Rengo Giuseppe, Lymperopoulos Anastasios, Koch Walter J
Division of Cardiology, Fondazione Salvatore Maugeri-IRCCS-Istituto di Telese (BN), Italy.
Curr Treat Options Cardiovasc Med. 2009 Aug;11(4):328-38. doi: 10.1007/s11936-009-0033-5.
Heart failure (HF) still poses an enormous clinical challenge, as its incidence, morbidity, and mortality rates are continuously rising. G protein-coupled receptors (GPCRs) constitute the most ubiquitous superfamily of plasma membrane receptors and represent the single most important type of therapeutic drug target. Because there is overstimulation of the failing heart by various endogenous ligands, such as catecholamines and angiotensin II--which by activating their cognate GPCRs in cardiac muscle induce detrimental effects--therapeutic targeting of these receptors has been pursued. This research has led to the development of successful and useful drug classes, such as angiotensin-converting enzyme inhibitors and beta-adrenergic receptor blockers. However, there still is a need to develop innovative treatments that might be more effective at reversing compromised myocyte function. Over the past several years, much evidence has accumulated indicating that a single GPCR, activated by the same endogenous ligand, can elicit several different signaling pathways with quite different, and often opposite, cellular effects. Because the aforementioned ligands, currently used for HF, target these receptors on their extracellular interface, thus merely preventing the endogenous agonists from binding the receptor, they inhibit all the signaling pathways elicited by the receptor indiscriminately. Importantly, several of these pathways emanating from the same GPCR can actually be beneficial for therapy, so their enhancement rather than their blockade is desirable for HF therapy. This highlights the need for selective targeting of GPCR-induced signaling pathways on the intracellular interface of the receptor, which might produce new and innovative therapies for cardiovascular disease.
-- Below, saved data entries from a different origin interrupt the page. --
-- ==== Sys2Proof/Laws/PerInstr.lean ====
section
/-! SUPPORT. Statements made of every instruction, one lemma for each constructor. -/

/-- An event has no instruction word: it is no well-formed instruction of a stream. -/
def Sys2Proof.Laws.EventsHaveNoWord.Statement (i : Sys2Proof.Instr) : Prop := Sys2Proof.Machine.isEvent i = true → i.wf = false

namespace Sys2Proof.Laws.EventsHaveNoWord

open Sys2Proof
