/-! `State.setRegBits` -/
@[simp] theorem State.setRegBits_part (s : State) (off lo len v : Nat) : (s.setRegBits off lo len v).part = s.part := rfl
@[simp] theorem State.setRegBits_cur (s : State) (off lo len v : Nat) : (s.setRegBits off lo len v).cur = s.cur := rfl
@[simp] theorem State.setRegBits_agenda (s : State) (off lo len v : Nat) : (s.setRegBits off lo len v).agenda = s.agenda := rfl
@[simp] theorem State.setRegBits_turn (s : State) (off lo len v : Nat) : (s.setRegBits off lo len v).turn = s.turn := rfl
@[simp] theorem State.setRegBits_free (s : State) (off lo len v : Nat) : (s.setRegBits off lo len v).free = s.free := rfl
@[simp] theorem State.setRegBits_stamp (s : State) (off lo len v : Nat) : (s.setRegBits off lo len v).stamp = s.stamp := rfl
@[simp] theorem State.setRegBits_nextId (s : State) (off lo len v : Nat) : (s.setRegBits off lo len v).nextId = s.nextId := rfl
@[simp] theorem State.setRegBits_running (s : State) (off lo len v : Nat) : (s.setRegBits off lo len v).running = s.running := rfl
@[simp] theorem State.setRegBits_stage (s : State) (off lo len v : Nat) : (s.setRegBits off lo len v).stage = s.stage := rfl
@[simp] theorem State.setRegBits_stageFail (s : State) (off lo len v : Nat) : (s.setRegBits off lo len v).stageFail = s.stageFail := rfl
@[simp] theorem State.setRegBits_fcode (s : State) (off lo len v : Nat) : (s.setRegBits off lo len v).fcode = s.fcode := rfl
@[simp] theorem State.setRegBits_planTo (s : State) (off lo len v : Nat) : (s.setRegBits off lo len v).planTo = s.planTo := rfl
@[simp] theorem State.setRegBits_planRdy (s : State) (off lo len v : Nat) : (s.setRegBits off lo len v).planRdy = s.planRdy := rfl
@[simp] theorem State.setRegBits_joinReq (s : State) (off lo len v : Nat) : (s.setRegBits off lo len v).joinReq = s.joinReq := rfl
@[simp] theorem State.setRegBits_fwBad (s : State) (off lo len v : Nat) : (s.setRegBits off lo len v).fwBad = s.fwBad := rfl
@[simp] theorem State.setRegBits_hreg (s : State) (off lo len v : Nat) : (s.setRegBits off lo len v).hreg = cset 0 s.hreg off (setField (s.rdReg off) lo len v) := rfl
@[simp] theorem State.setRegBits_lids (s : State) (off lo len v : Nat) : (s.setRegBits off lo len v).lids = s.lids := rfl
@[simp] theorem State.setRegBits_tieReg (s : State) (off lo len v : Nat) : (s.setRegBits off lo len v).tieReg = s.tieReg := rfl
@[simp] theorem State.setRegBits_tieLid (s : State) (off lo len v : Nat) : (s.setRegBits off lo len v).tieLid = s.tieLid := rfl
@[simp] theorem State.setRegBits_tieAttach (s : State) (off lo len v : Nat) : (s.setRegBits off lo len v).tieAttach = s.tieAttach := rfl
@[simp] theorem State.setRegBits_latch (s : State) (off lo len v : Nat) : (s.setRegBits off lo len v).latch = s.latch := rfl
@[simp] theorem State.setRegBits_launches (s : State) (off lo len v : Nat) : (s.setRegBits off lo len v).launches = s.launches := rfl
@[simp] theorem State.setRegBits_gangs (s : State) (off lo len v : Nat) : (s.setRegBits off lo len v).gangs = s.gangs := rfl
@[simp] theorem State.setRegBits_blocks (s : State) (off lo len v : Nat) : (s.setRegBits off lo len v).blocks = s.blocks := rfl
@[simp] theorem State.setRegBits_groups (s : State) (off lo len v : Nat) : (s.setRegBits off lo len v).groups = s.groups := rfl
@[simp] theorem State.setRegBits_served (s : State) (off lo len v : Nat) : (s.setRegBits off lo len v).served = s.served := rfl
@[simp] theorem State.setRegBits_mem (s : State) (off lo len v : Nat) : (s.setRegBits off lo len v).mem = s.mem := rfl
@[simp] theorem State.setRegBits_badLines (s : State) (off lo len v : Nat) : (s.setRegBits off lo len v).badLines = s.badLines := rfl
@[simp] theorem State.setRegBits_l1 (s : State) (off lo len v : Nat) : (s.setRegBits off lo len v).l1 = s.l1 := rfl
@[simp] theorem State.setRegBits_l2 (s : State) (off lo len v : Nat) : (s.setRegBits off lo len v).l2 = s.l2 := rfl
@[simp] theorem State.setRegBits_backed (s : State) (off lo len v : Nat) : (s.setRegBits off lo len v).backed = s.backed := rfl
@[simp] theorem State.setRegBits_coreTlb (s : State) (off lo len v : Nat) : (s.setRegBits off lo len v).coreTlb = s.coreTlb := rfl
@[simp] theorem State.setRegBits_dieTlb (s : State) (off lo len v : Nat) : (s.setRegBits off lo len v).dieTlb = s.dieTlb := rfl
@[simp] theorem State.setRegBits_areqs (s : State) (off lo len v : Nat) : (s.setRegBits off lo len v).areqs = s.areqs := rfl
@[simp] theorem State.setRegBits_sweeps (s : State) (off lo len v : Nat) : (s.setRegBits off lo len v).sweeps = s.sweeps := rfl
@[simp] theorem State.setRegBits_migs (s : State) (off lo len v : Nat) : (s.setRegBits off lo len v).migs = s.migs := rfl
@[simp] theorem State.setRegBits_vers (s : State) (off lo len v : Nat) : (s.setRegBits off lo len v).vers = s.vers := rfl
@[simp] theorem State.setRegBits_cyc (s : State) (off lo len v : Nat) : (s.setRegBits off lo len v).cyc = s.cyc := rfl
@[simp] theorem State.setRegBits_pmc (s : State) (off lo len v : Nat) : (s.setRegBits off lo len v).pmc = s.pmc := rfl
@[simp] theorem State.setRegBits_tally (s : State) (off lo len v : Nat) : (s.setRegBits off lo len v).tally = s.tally := rfl
@[simp] theorem State.setRegBits_portClk (s : State) (off lo len v : Nat) : (s.setRegBits off lo len v).portClk = s.portClk := rfl
@[simp] theorem State.setRegBits_page (s : State) (off lo len v : Nat) : (s.setRegBits off lo len v).page = s.page := rfl
@[simp] theorem State.setRegBits_trapq (s : State) (off lo len v : Nat) : (s.setRegBits off lo len v).trapq = s.trapq := rfl
@[simp] theorem State.setRegBits_replan (s : State) (off lo len v : Nat) : (s.setRegBits off lo len v).replan = s.replan := rfl
@[simp] theorem State.setRegBits_ticks (s : State) (off lo len v : Nat) : (s.setRegBits off lo len v).ticks = s.ticks := rfl
@[simp] theorem State.setRegBits_poolOff (s : State) (off lo len v : Nat) : (s.setRegBits off lo len v).poolOff = s.poolOff := rfl
@[simp] theorem State.setRegBits_drops (s : State) (off lo len v : Nat) : (s.setRegBits off lo len v).drops = s.drops := rfl
@[simp] theorem State.setRegBits_fars (s : State) (off lo len v : Nat) : (s.setRegBits off lo len v).fars = s.fars := rfl
@[simp] theorem State.setRegBits_cleanViews (s : State) (off lo len v : Nat) : (s.setRegBits off lo len v).cleanViews = s.cleanViews := rfl
@[simp] theorem State.setRegBits_posts (s : State) (off lo len v : Nat) : (s.setRegBits off lo len v).posts = s.posts := rfl
@[simp] theorem State.setRegBits_srt (s : State) (off lo len v : Nat) : (s.setRegBits off lo len v).srt = s.srt := rfl
@[simp] theorem State.setRegBits_ttStaged (s : State) (off lo len v : Nat) : (s.setRegBits off lo len v).ttStaged = s.ttStaged := rfl
@[simp] theorem State.setRegBits_ttActive (s : State) (off lo len v : Nat) : (s.setRegBits off lo len v).ttActive = s.ttActive := rfl
@[simp] theorem State.setRegBits_cgt (s : State) (off lo len v : Nat) : (s.setRegBits off lo len v).cgt = s.cgt := rfl
@[simp] theorem State.setRegBits_colls (s : State) (off lo len v : Nat) : (s.setRegBits off lo len v).colls = s.colls := rfl
@[simp] theorem State.setRegBits_uctx (s : State) (off lo len v : Nat) : (s.setRegBits off lo len v).uctx = s.uctx := rfl
@[simp] theorem State.setRegBits_flowsOut (s : State) (off lo len v : Nat) : (s.setRegBits off lo len v).flowsOut = s.flowsOut := rfl
@[simp] theorem State.setRegBits_flowsIn (s : State) (off lo len v : Nat) : (s.setRegBits off lo len v).flowsIn = s.flowsIn := rfl
@[simp] theorem State.setRegBits_vcq (s : State) (off lo len v : Nat) : (s.setRegBits off lo len v).vcq = s.vcq := rfl
@[simp] theorem State.setRegBits_vcin (s : State) (off lo len v : Nat) : (s.setRegBits off lo len v).vcin = s.vcin := rfl
@[simp] theorem State.setRegBits_rounds (s : State) (off lo len v : Nat) : (s.setRegBits off lo len v).rounds = s.rounds := rfl
@[simp] theorem State.setRegBits_pass (s : State) (off lo len v : Nat) : (s.setRegBits off lo len v).pass = s.pass := rfl
@[simp] theorem State.setRegBits_fwaits (s : State) (off lo len v : Nat) : (s.setRegBits off lo len v).fwaits = s.fwaits := rfl
@[simp] theorem State.setRegBits_dbg (s : State) (off lo len v : Nat) : (s.setRegBits off lo len v).dbg = s.dbg := rfl
@[simp] theorem State.setRegBits_fenced (s : State) (off lo len v : Nat) : (s.setRegBits off lo len v).fenced = s.fenced := rfl
@[simp] theorem State.setRegBits_atRep (s : State) (off lo len v : Nat) : (s.setRegBits off lo len v).atRep = s.atRep := rfl
@[simp] theorem State.setRegBits_atSig (s : State) (off lo len v : Nat) : (s.setRegBits off lo len v).atSig = s.atSig := rfl
@[simp] theorem State.setRegBits_plansIn (s : State) (off lo len v : Nat) : (s.setRegBits off lo len v).plansIn = s.plansIn := rfl
@[simp] theorem State.setRegBits_planOut (s : State) (off lo len v : Nat) : (s.setRegBits off lo len v).planOut = s.planOut := rfl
心力衰竭(HF)仍然是一个巨大的临床挑战,因为其发病率、致残率和死亡率持续上升。G蛋白偶联受体(GPCRs)构成了最普遍存在的质膜受体超家族,是最重要的一类治疗药物靶点。由于衰竭心脏受到各种内源性配体的过度刺激,如儿茶酚胺和血管紧张素II(它们通过激活心肌中的同源GPCRs产生有害作用),因此人们一直在寻求针对这些受体的治疗方法。这项研究已经促成了一些成功且有用的药物类别,如血管紧张素转换酶抑制剂和β-肾上腺素能受体阻滞剂的开发。然而,仍然需要开发可能在逆转受损心肌细胞功能方面更有效的创新治疗方法。在过去几年中,积累了大量证据表明,由相同内源性配体激活的单个GPCR可以引发几种不同的信号通路,这些通路具有截然不同且往往相反的细胞效应。由于目前用于HF的上述配体在细胞外界面靶向这些受体,仅仅阻止内源性激动剂与受体结合,它们会不加区分地抑制受体引发的所有信号通路。重要的是,来自同一GPCR的这些通路中有几条实际上可能对治疗有益,因此对于HF治疗来说,增强这些通路而非阻断它们是可取的。这凸显了在受体的细胞内界面选择性靶向GPCR诱导的信号通路的必要性,这可能会为心血管疾病带来新的创新治疗方法。